Et les autres ? Toumba, Claude Pivi, et les coaccusés ? « Moi, je pense qu’ils devraient aussi bénéficier d’une mesure de clémence. Cela contribuerait à l’apaisement. La Guinée a besoin de réconciliation. »
Et Doumbouya, alors ?
Le grand sujet, celui qui fait parler sur les plateaux, dans les quartiers, dans les salons : la potentielle candidature du général Mamadi Doumbouya.
Gbonimy préfère temporiser. « Ce débat est prématuré. On n’en est pas là. Tant qu’on n’a pas la Constitution, tant que les règles du jeu ne sont pas claires, ce n’est pas le moment. »
Mais il n’élude pas la question pour autant. « S’il remplit les critères, pourquoi pas ? Je ne suis pas contre la candidature de qui que ce soit. Mais pour que ce soit légitime, il faut qu’il reste au-dessus de la mêlée jusqu’à ce que tout soit en place. »
L’UPG, entre continuité et turbulence
Même au sein de son propre parti, les vents sont parfois contraires. Une crise interne secoue l’UPG depuis plus de trois ans. Mais là encore, Gbonimy garde le cap. « La justice suit son cours. Nous respectons ses décisions. Ce conflit aurait pu être réglé administrativement, mais il a fallu en arriver là. »
Malgré cela, l’UPG reste dans la course. « Nous avons été retenus parmi les partis pouvant continuer leurs activités. Nous sommes présents sur le terrain. »

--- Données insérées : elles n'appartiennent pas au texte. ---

/-- R86, R102, R103, R138, R169: the loads begin: parameters are checked, LOAD_PLAN sets its target LOADING and empty,
and the first record or entry is read; a refused read ends the order WINDOW_FAULT, for LOAD_PLAN with the target EMPTY
again. A LOAD_PLAN refused for its count names its target too (log 16, the model's choice). Details a result does not
fill are 0 (log 34, the model's choice). -/
def Obligations.LoadsBegin : Prop :=
  (∀ (b : OrderBody) (s : State) (c : CurrentOrder), s.executing c → b.code = 0x05 →
    ∃ u, exec (.loadProfile b) s = .next (epilogue u) ∧ u.lines = s.lines ∧ u.settings = s.settings ∧ u.plan = s.plan ∧
      (8 ≤ param b 0x08 → OrderUnitOnly s u ∧ Answered s u .badParameter { field := 0x08 }) ∧
      (∀ i : ProfileNo, param b 0x08 = i.val → accessAllowed s.port.windows (paramAddress b 0x0C) 64 false = true →
        OrderUnitOnly s u ∧ u.orders.state = .executing ∧
        u.orders.current = some { c with body := some b, work := .loadProfile i } ∧
        u.port.waitOrder = some (readAccess s .profileRead (paramAddress b 0x0C) 64)) ∧
      (param b 0x08 < 8 → accessAllowed s.port.windows (paramAddress b 0x0C) 64 false = false →
        Raised .windowFault s.control u.control ∧
        Answered s u .windowFault { address := (paramAddress b 0x0C).toNat, kind := 0 })) ∧
  (∀ (b : OrderBody) (s : State) (c : CurrentOrder), s.executing c → b.code = 0x06 →
    ∃ u, exec (.loadTones b) s = .next (epilogue u) ∧ u.lines = s.lines ∧ u.settings = s.settings ∧ u.plan = s.plan ∧
      (accessAllowed s.port.windows (paramAddress b 0x0C) 8 false = true →
        OrderUnitOnly s u ∧ u.orders.state = .executing ∧
        u.orders.current = some { c with body := some b, work := .loadTones (paramAddress b 0x0C) [] } ∧
        u.port.waitOrder = some (readAccess s .toneRead (paramAddress b 0x0C) 8)) ∧
      (accessAllowed s.port.windows (paramAddress b 0x0C) 8 false = false →
        Raised .windowFault s.control u.control ∧
        Answered s u .windowFault { address := (paramAddress b 0x0C).toNat, kind := 0 })) ∧
  (∀ (b : OrderBody) (s : State) (c : CurrentOrder) (target : BankNo), s.executing c → b.code = 0x07 →
    target ≠ s.plan.active →
    ∃ u, exec (.loadPlan b) s = .next (epilogue u) ∧ u.lines = s.lines ∧ u.settings = s.settings ∧
      u.plan.active = s.plan.active ∧ u.bank s.plan.active = s.bank s.plan.active ∧
      ((paramHalf b 0x08 = 0 ∨ 128 < paramHalf b 0x08) →
        OrderUnitOnly s u ∧ Answered s u .badParameter { field := 0x08, bank := target.val }) ∧
      (1 ≤ paramHalf b 0x08 → paramHalf b 0x08 ≤ 128 → 0 < (s.bank target).refCount →
        OrderUnitOnly s u ∧
        Answered s u .planInUse { bank := target.val, refCount := (s.bank target).refCount }) ∧
      (1 ≤ paramHalf b 0x08 → paramHalf b 0x08 ≤ 128 → (s.bank target).refCount = 0 →
        accessAllowed s.port.windows (paramAddress b 0x0C) 32 false = true →
        u.control = s.control ∧ u.bank target = { state := .loading, entries := [], refCount := 0 } ∧
        u.orders.current
          = some { c with body := some b, work := .loadPlan (paramAddress b 0x0C) target (paramHalf b 0x08) } ∧
        u.port.waitOrder = some (readAccess s .planRead (paramAddress b 0x0C) 32)) ∧
      (1 ≤ paramHalf b 0x08 → paramHalf b 0x08 ≤ 128 → (s.bank target).refCount = 0 →
        accessAllowed s.port.windows (paramAddress b 0x0C) 32 false = false →
        u.bank target = { state := .empty, entries := [], refCount := 0 } ∧
        Raised .windowFault s.control u.control ∧
        Answered s u .windowFault { address := (paramAddress b 0x0C).toNat, kind := 0 }))

/-- R86, R103, R104, R105, R138, R139, R169: what a load's read brings: a profile record, and the last tone entry, are
installed with OK; an entry that passes is kept and the next is read, or, where the window check refuses that read,
the order ends WINDOW_FAULT with its address and index and the cause raised; a field that fails ends the order
BAD_PARAMETER with the field and the index. A load that does not end OK installs nothing, a plan bank being left
EMPTY. An array field is named by its first byte's offset (log 16, the model's choice), and entry addresses are sums
in 32 bits (log 23, the model's inference). Details a result does not fill are 0 (log 34, the model's choice). -/
def Obligations.TableReadsDone : Prop :=
  (∀ (r : ProfileBytes) (s : State) (c : CurrentOrder) (i : ProfileNo), s.onBus .profileRead = true → s.working c →
    c.work = .loadProfile i →
    ∃ u, exec (.profileReadDone r) s = .next (epilogue u) ∧ u.control = s.control ∧ u.lines = s.lines ∧
      u.plan = s.plan ∧ u.settings.tones = s.settings.tones ∧ u.settings.lines = s.settings.lines ∧
      (∀ field, firstFailure (profileChecks r.toList) = some field →
        u.settings = s.settings ∧ Answered s u .badParameter { field }) ∧
      (firstFailure (profileChecks r.toList) = none → Answered s u .ok {} ∧
        u.settings.profiles.get i = profileOf r.toList ∧ (profileOf r.toList).Legal ∧
        ∀ j, j ≠ i → u.settings.profiles.get j = s.settings.profiles.get j)) ∧
  (∀ (r : ToneBytes) (s : State) (c : CurrentOrder) (source : Word) (passed : List ToneFields),
    s.onBus .toneRead = true → s.working c → c.work = .loadTones source passed →
    ∃ u, exec (.toneEntryReadDone r) s = .next (epilogue u) ∧ u.lines = s.lines ∧
      u.plan = s.plan ∧ u.settings.profiles = s.settings.profiles ∧ u.settings.lines = s.settings.lines ∧
      (∀ field, firstFailure (toneChecks r.toList) = some field → u.control = s.control ∧ u.settings = s.settings ∧
        Answered s u .badParameter { field, index := passed.length }) ∧
      (firstFailure (toneChecks r.toList) = none → passed.length < 15 →
        accessAllowed s.port.windows (source + BitVec.ofNat 32 (8 * (passed.length + 1))) 8 false = true →
        OrderUnitOnly s u ∧
        u.orders.current = some { c with work := .loadTones source (passed ++ [toneFields r.toList]) } ∧
        u.port.waitOrder
          = some (readAccess s .toneRead (source + BitVec.ofNat 32 (8 * (passed.length + 1))) 8)) ∧
      (firstFailure (toneChecks r.toList) = none → passed.length < 15 →
        accessAllowed s.port.windows (source + BitVec.ofNat 32 (8 * (passed.length + 1))) 8 false = false →
        Raised .windowFault s.control u.control ∧ u.settings = s.settings ∧
        Answered s u .windowFault
          { address := (source + BitVec.ofNat 32 (8 * (passed.length + 1))).toNat, kind := 0,
            index := passed.length + 1 }) ∧
      (firstFailure (toneChecks r.toList) = none → passed.length = 15 → Answered s u .ok {} ∧
        ∀ (j : Fin 16) (f : ToneFields), (passed ++ [toneFields r.toList])[j.val]? = some f →
          u.settings.tones.get j = toneEntry f.lowHz f.highHz f.lowAmp f.highAmp)) ∧
  (∀ (r : PlanBytes) (s : State) (c : CurrentOrder) (source : Word) (target : BankNo) (count : Nat),
    s.onBus .planRead = true → s.working c → c.work = .loadPlan source target count →
    ∃ u, exec (.planEntryReadDone r) s = .next (epilogue u) ∧ u.lines = s.lines ∧ u.settings = s.settings ∧
      u.plan.active = s.plan.active ∧ (∀ b, b ≠ target → u.bank b = s.bank b) ∧
      (∀ field, firstFailure (planChecks r.toList (s.bank target).entries) = some field →
        (u.bank target).state = .empty ∧ (u.bank target).entries = [] ∧ u.control = s.control ∧
        Answered s u .badParameter { field, bank := target.val, index := (s.bank target).entries.length }) ∧
      (firstFailure (planChecks r.toList (s.bank target).entries) = none →
        (s.bank target).entries.length + 1 < count →
        accessAllowed s.port.windows (source + BitVec.ofNat 32 (32 * ((s.bank target).entries.length + 1))) 32 false
          = true →
        u.bank target = { s.bank target with entries := (s.bank target).entries ++ [planEntryOf r.toList] } ∧
        u.orders = s.orders ∧ u.control = s.control ∧
        u.port.waitOrder = some (readAccess s .planRead
          (source + BitVec.ofNat 32 (32 * ((s.bank target).entries.length + 1))) 32)) ∧
      (firstFailure (planChecks r.toList (s.bank target).entries) = none →
        (s.bank target).entries.length + 1 < count →
        accessAllowed s.port.windows (source + BitVec.ofNat 32 (32 * ((s.bank target).entries.length + 1))) 32 false
          = false →
        (u.bank target).state = .empty ∧ (u.bank target).entries = [] ∧ Raised .windowFault s.control u.control ∧
        Answered s u .windowFault
          { address := (source + BitVec.ofNat 32 (32 * ((s.bank target).entries.length + 1))).toNat, kind := 0,
            index := (s.bank target).entries.length + 1 }) ∧
      (firstFailure (planChecks r.toList (s.bank target).entries) = none →
        count ≤ (s.bank target).entries.length + 1 →
        (u.bank target).state = .staged ∧
        (u.bank target).entries = (s.bank target).entries ++ [planEntryOf r.toList] ∧ u.control = s.control ∧
        Answered s u .ok { bank := target.val, index := count }))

Une transition à ne pas rater
En résumé, pour Jacques Gbonimy, le train de la transition est lancé, mais il ne doit pas dérailler. « Il faut un fichier électoral solide, un dialogue sincère, et surtout, de la cohérence. »
Il n’écarte aucune possibilité, mais rappelle une évidence souvent oubliée dans le tumulte : « Les bonnes élections sont celles que personne ne conteste. »
Et si la Guinée veut vraiment sortir de l’ombre, alors elle n’a pas droit à l’erreur.